Efficacy and safety of compound kushen injection for treating advanced colorectal cancer: A protocol for a systematic review and meta-analysis

Jingyuan Wu; Xinyi Ma; Xinmiao Wang; Guanghui Zhu; Heping Wang; Jie Li

doi:10.1016/j.heliyon.2024.e26981

. 2024 Feb 28;10(5):e26981. doi: 10.1016/j.heliyon.2024.e26981

Efficacy and safety of compound kushen injection for treating advanced colorectal cancer: A protocol for a systematic review and meta-analysis

Jingyuan Wu ^a,^b,¹, Xinyi Ma ^a,¹, Xinmiao Wang ^a,¹, Guanghui Zhu ^a,^b, Heping Wang ^a, Jie Li ^a,^⁎

PMCID: PMC10923683 PMID: 38463847

Abstract

Introduction

Compound Kushen Injection (CKI) is a traditional Chinese medicine extracted from Sophora flavescens Aiton and Heterosmilax japonica Kunth. Widely utilized in China for the comprehensive treatment of colorectal cancer (CRC), this study aims to systematically assess the efficacy and safety of CKI when combined with chemotherapy for the treatment of advanced CRC, based on available data.

Methods

Randomized controlled trials investigating the efficacy and safety of CKI combined with chemotherapy in the treatment of advanced CRC will be comprehensively searched from databases, including PubMed, Web of Science, Cochrane Library, EMBASE, China National Knowledge Infrastructure, Chinese Scientific Journal Database, Wanfang, Chinese Biomedicine Database Searches, Chinese Clinical Trial Registry, and ClinicalTrials.gov until November 2022. Two independent reviewers will screen the studies, assess the risk of bias, and extract data in duplicate. The ROB2 tool will be employed to assess the quality of included studies. Stata 16 will be used for data analysis, and publication bias will be assessed using funnel plots and Egger's test. The quality of evidence will be evaluated according to GRADE, and trial sequence analysis (TSA) will be utilized to calculate the final total sample size required for the meta-analysis. The results of this systematic review will be published in a peer-reviewed journal.
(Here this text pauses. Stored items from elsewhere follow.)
/-- A byte string that decodes begins with the encoding of the answer: no bit of it is dropped. -/
theorem eq_encode_append_of_decode {bytes rest : List Byte} {i : Instr} (h : decode bytes = .ok (i, rest)) :
    bytes = encode i ++ rest := by
  cases bytes with
  | nil => nomatch h
  | cons op tail =>
    obtain ⟨hdispatch, hlen, rfl⟩ := decode_cons_ok_iff.1 h
    obtain ⟨hop, hoperands⟩ := decodeInstr_ok hdispatch
    rw [take_getD_pair 0 (operands_le_two _) hlen] at hoperands
    rw [encode, hop, hoperands, List.cons_append, List.take_append_drop]

/-- The dispatcher rejects an opcode byte that is no instruction's, by its bit 5. -/
theorem decodeInstr_undefined {op : Byte} (a b : Byte) (h : ∀ i : Instr, i.opcode ≠ op) :
    decodeInstr op a b = .error (undefinedOpcode op) := by
  cases hd : decodeInstr op a b with
  | ok i => exact absurd (decodeInstr_ok hd).1 (h i)
  | error u => rw [decodeInstr_error hd]

/-- `op[4]` marks the instructions that set `pc` (30_encoding.md R78). -/
theorem opPcw_opcode (i : Instr) : opPcw i.opcode = Claims.setsPc i := by
  cases i <;> simp [Instr.opcode, opPcw, Claims.setsPc]

/-- `op[5]` marks the ALU's instructions (30_encoding.md R78). -/
theorem opAlu_opcode (i : Instr) : opAlu i.opcode = Claims.isAlu i := by
  cases i <;> simp [Instr.opcode, opAlu, Claims.isAlu]

end Sys2Proof

namespace Sys2Proof.Claims

/-- Settles O2: the decoder reads back every encoding, and reads nothing that is not one. -/
theorem decodeAndEncodeAgree : Obligations.DecodeAndEncodeAgree := by
  intro bytes i rest
  refine ⟨eq_encode_append_of_decode, ?decodes⟩
  case decodes =>
    rintro rfl
    exact decode_encode_append i rest

/-- Settles O4: an undefined byte has one answer, whose name is the bit's. -/
theorem undefinedBytesAreRejectedByBitFive : Obligations.UndefinedBytesAreRejectedByBitFive := by
  intro op a b hop
  rw [decodeInstr_undefined a b hop, undefinedOpcode, opAlu]
  refine ⟨fun h5 => ?set, fun h5 => ?clear⟩
  case set => rw [if_pos h5]
  case clear => rw [if_neg (by rw [h5]; decide)]

/-- Settles O6: the dispatcher's answer holds the operand bytes that `op[7:6]` counts and no other, and it is the same for
every byte in another place. -/
theorem extraOperandBytesAreIgnored : Obligations.ExtraOperandBytesAreIgnored := by
  intro op a b a' b' i h
  obtain ⟨rfl, hoperands⟩ := decodeInstr_ok h
  rw [opCount_opcode]
  refine ⟨fun hcount => ?zero, fun hcount => ?one⟩
  all_goals
    rw [hcount] at hoperands
    have hsame := decodeInstr_opcode i a' b'
    rw [hoperands] at hsame
    exact hsame

/-- Settles O1: each word is the encoding of its instruction. -/
theorem tableWordsDecodeToTheirInstructions : Obligations.TableWordsDecodeToTheirInstructions := fun rest =>
  ⟨decode_encode_append (.add 1 2) rest, decode_encode_append (.inc 4) rest, decode_encode_append (.and 0 7) rest,
    decode_encode_append (.shr 5 6) rest, decode_encode_append (.cmp 3 3) rest, decode_encode_append .hlt rest,
    decode_encode_append (.ldi 0 255) rest, decode_encode_append (.push 7) rest, decode_encode_append .ret rest,
    decode_encode_append (.jge 2) rest⟩

/-- Settles O3: `op[7:6]` is the format's operand count, and bits 4 and 5 are the two classes. -/
theorem opcodeBitsDescribeTheInstruction : Obligations.OpcodeBitsDescribeTheInstruction := by
  intro i
  have hcount : i.operandBytes.length = opCount i.opcode := (operandBytes_length i).trans (opCount_opcode i).symm
  refine ⟨?length, hcount, ?atMostTwo, by rw [opPcw_opcode], by rw [opAlu_opcode]⟩
  case length => rw [encode, List.length_cons, hcount, Nat.add_comm]
  case atMostTwo => exact opCount_opcode i ▸ operands_le_two i.format

/-- Settles O5, by counting: the 256 opcode bytes are a closed finite fact. -/
theorem opcodeSpaceCounts : Obligations.OpcodeSpaceCounts := by
  unfold Obligations.OpcodeSpaceCounts
  decide +kernel

end Sys2Proof.Claims
end

section
/-!
The step (30_encoding.md R72 to R77, 10_state.md R29): what it does in each case of the fetch, and every fault it can
record.
-/
namespace Sys2Proof.Machine

open Sys2Proof.Claims (dispatched)

variable {s t : State} {i : Instr}

theorem commit_next (s : State) (r : Result State) : ∃ t, commit s r = .next t := by
  cases r with
  | ok t => exact ⟨t, commit_ok⟩
  | error r => exact ⟨_, commit_error r⟩

/-- Every instruction ends in `commit`, the sequenced ones too, so it has a next state. -/
theorem exec_next (i : Instr) (s : State) : ∃ t, exec i s = .next t := by
  cases i with
  | hlt => exact ⟨_, exec_hlt s⟩
  | _ => exact commit_next s _

theorem step_of_dispatched_ok (hrun : s.running = true ∧ s.fault.kind = .none) (hpc : s.pc ≤ 253)
    (hd : dispatched s = .ok i) : step s = exec i s := by
  rw [dispatched] at hd
  rw [step, stopReason_eq_none.2 hrun, fetchDecode_low hpc, hd]
  rfl

theorem step_of_dispatched_error {u : UndefinedOpcode} (hrun : s.running = true ∧ s.fault.kind = .none)
    (hpc : s.pc ≤ 253) (hd : dispatched s = .error u) : step s = .next (s.enterFault (raiseOfUndefined u)) := by
  rw [dispatched] at hd
  rw [step, stopReason_eq_none.2 hrun, fetchDecode_low hpc, hd]
  rfl

theorem step_of_stopReason {reason : Fault} (h : s.stopReason = some reason) : step s = .fault reason := by
  rw [step, h]

/-- Where no step is enabled there is a reason (10_state.md R29). -/
theorem exists_stopReason (h : ¬(s.running = true ∧ s.fault.kind = .none)) : ∃ reason, s.stopReason = some reason :=
  Option.ne_none_iff_exists'.1 fun hnone => h (stopReason_eq_none.1 hnone)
The proposed review protocol has been registered with the International Prospective Register of Systematic Reviews (PROSPERO; CRD42022380106).

Discussion

This systematic review will integrate current evidence on CKI in advanced CRC and analyze the clinical efficacy and safety of CKI combined with different chemotherapy regimens, providing valuable guidance on the use of CKI in CRC patients.

1. Introduction

According to the latest global burden of cancer data for 2020 released by the International Agency for Research on Cancer (IARC), China ranks first in new cancer cases and deaths worldwide, and colorectal cancer (CRC) ranks third in incidence and second in mortality among malignant tumors [1]. The cancer incidence and mortality statistics in China, released in 2022, indicate that the incidence and mortality of CRC will be 29.51/100,000 and 14.14/100,000, respectively [2]. The occurrence of CRC is closely related to changes in dietary structure and lifestyle. In recent years, the incidence and mortality rates of CRC have steadily decreased in Western countries due to the availability of early diagnosis and treatment [3]. However, due to the aging population, industrialization, and changes in dietary structure, the number of CRC cases continues to increase in China, where it is now the second most common cancer behind gastric cancer [4]. The high incidence of CRC not only causes heavy medical and economic burdens but also leads to a considerable loss of social productivity. Therefore, screening for effective drugs and improving the therapeutic effects of CRC treatments are of great clinical significance.

Traditional Chinese medicine (TCM) is a distinctive element in cancer treatment in China [5]. A survey revealed that over 80% of cancer patients in China have undergone TCM treatment, attributing its popularity to its cost-effectiveness, minimal side effects, and significant improvement in quality of life [[6], [7], [8]]. Anti-cancer Chinese patent medicines within TCM contribute to comprehensive cancer treatment protocols, serving as a reference for clinical applications [9,10]. Compound Kushen Injection (CKI), derived from Sophora flavescens Aiton and Heterosmilax japonica Kunth, received approval from the China Food and Drug Administration in 1995 [11] and has since been extensively utilized in the clinical management of various malignant tumors, including CRC, demonstrating notable therapeutic effects [12]. The primary constituents of CKI, matrine, and oxymatrine, activate pro-apoptotic genes, regulate the cell cycle, impede DNA synthesis, inhibit cancer metastasis and invasion, reverse multidrug resistance, and prevent or alleviate chemotherapeutic toxicity [11,[13], [14], [15]]. Notably, Yang et al. [16] observed that CKI boasts the highest number of randomized controlled trials (RCTs) among Chinese herbal injections used for cancer treatment.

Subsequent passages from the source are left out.